America, in my firm opinion, is not and will never be a socialist country. If we do continue this unyielding march to the left, we will be American in name only. The occasion for this article, then, is the friendliness towards socialist thinking shown by the next generation of Democratic presidential hopefuls. Increasingly, hot button issues revolve around income inequality, healthcare, affordability of education, and gun-control. I’ll address each of these, and hopefully some uniform message about American values will emerge.

Communist China had record levels of income equality. They achieved this because everyone was equally poor. Communist party officials seized all wealth by force (regardless of how it had been made) and redistributed it as they saw fit. Being human, many saw it fit to redistribute the cash into their own pockets. This is not an American value but rather a universal principle—people respond to incentives and are inherently greedy. People seek incentives and avoid punishments. Why then, do we punish people for making money? While the government is bad on this note, college campuses are awful. Within many families, parents are choosing not to work (and contribute to society) because they would have to pay more money to colleges if they did. By not working, their family saves money. Even if you wanted to work, why would you? It’d be an inherently irresponsible decision.

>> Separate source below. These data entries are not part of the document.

-- ==== Sys2Proof/Machine/Flags.lean ====
section
/-!
DEFINITION. The MODE word and its sticky flags (R84 to R88).
-/
namespace Sys2Proof.Machine

/-- RM, bits [2:0] (R84). -/
def modeRM (m : Word) : Nat := bits m 2 0
/-- FTZI, bit 4. -/
def modeFTZI (m : Word) : Bool := bit m 4
/-- FTZO, bit 5. -/
def modeFTZO (m : Word) : Bool := bit m 5
/-- SATP, bits [7:6]. -/
def modeSATP (m : Word) : Nat := bits m 7 6

/-- R88: flags ORed into the sticky bits [22:16] of a MODE word. -/
def modeOrFlags (m : Word) (f : Flags) : Word := m ||| (f.setWidth 64 <<< 16)

/-- R83, R132: the environment of a floating instruction with rounding field r under a seat's MODE. -/
def envOf (r : Nat) (m : Word) : FEnv :=
  { rm := RM.ofCode (if r = 0 then modeRM m else r), ftzi := modeFTZI m, ftzo := modeFTZO m, satp := modeSATP m == 1 }

/-- R84, R85: the fields of MODE that hold a value: RM, FTZI, FTZO, SATP and the sticky flags. -/
def modeFields (m : Word) : Word := m &&& 0x007F00F7#64

/-- R85: RM is 1 to 5. -/
def modeRMOk (m : Word) : Bool := decide (1 ≤ modeRM m ∧ modeRM m ≤ 5)
/-- R85: SATP is 0 or 1. -/
def modeSATPOk (m : Word) : Bool := decide (modeSATP m ≤ 1)

end Sys2Proof.Machine
end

While those in communist countries enjoy the same portion of the same pot, those in capitalist countries share different-sized portions of a far larger pot. Frankly, I’d rather have one-percent of a one-million-dollar pot than ten-percent of a ten-dollar pot. In their pursuit of income equality, Democratic candidates regularly pursue the creation of “wealth-taxes.” Time and time again, we see that these taxes never hurt elites. The people that suffer are always the middle class. Marxists believe in a two-class dichotomy. Those with and those without. From this standpoint, it makes sense to tax the rich. However, the world is certainly different than that and we shouldn’t be quick to polarize. The rich are powerful and will always find ways to hide their money. The more money one has, the easier it is to save. Only the very rich have access to offshore bank accounts and expensive accountants. These multi-millionaires (whose ranks include Warren, Biden, and even Sanders) pay a pittance in taxes. Who foots the bill then? The middle class. When a philosophy treats the world as haves and have-nots, it will inevitably create a world in which there are elites and masses and no one in between. This extends to healthcare and education because, like before, someone has to foot the bill—and its not going to be the rich.

Gun control is currently one of the most controversial debates in America. Self-defense tends to be the focus on the debate, but I think that this is irrelevant. Like Hamilton wrote, “the nation which can prefer disgrace to danger is prepared for a master and deserves one.” America gained its freedom through lead and blood, casting off what it believed was a tyrannical overlord. If people are defenseless against their governments, there is nothing stopping them from absolute tyranny. Communist China has extremely tight gun “restrictions” (i.e. nobody has them except military or police) unless you live in basically-unpopulated rural areas. When citizens can’t have weapons, there is nothing stopping communist officials from breaking into houses and beating and torturing whomever they see fit for whatever reason they want to use (which also happened to my family). With no weapons in sight, people cannot resist their governments when they overstep bounds. Our freedom and individual rights are inalienable, but they must be defended at all costs. “Live free or die: death is not the worst of all evils.”

What makes America great is not its wealth nor its equality of outcome. America is an experiment hypothesized on the notion that a nation built on individual rights could ever exist in the real world. Everything after that—from our economic success to our military prowess—is secondary. So far, the results have been extremely promising. The Chinese word for America is Měi Guó, which means beautiful country. In America, everybody is endowed with rights that no one can take away. Everybody has the right to vote and state their opinions. It is a country where, even though nobody is guaranteed success, people have the ability to pull themselves up by their boot straps and make something of themselves regardless of their connections. This is the America my parents longed for when they immigrated to New York following the Tiananmen Square protests. This is the America that shines as a beacon of freedom and economic opportunity to the rest of the world—a world that too often lives in economic hopelessness and omnipresent fear of their governments. We live in a beautiful country. Let’s keep it that way.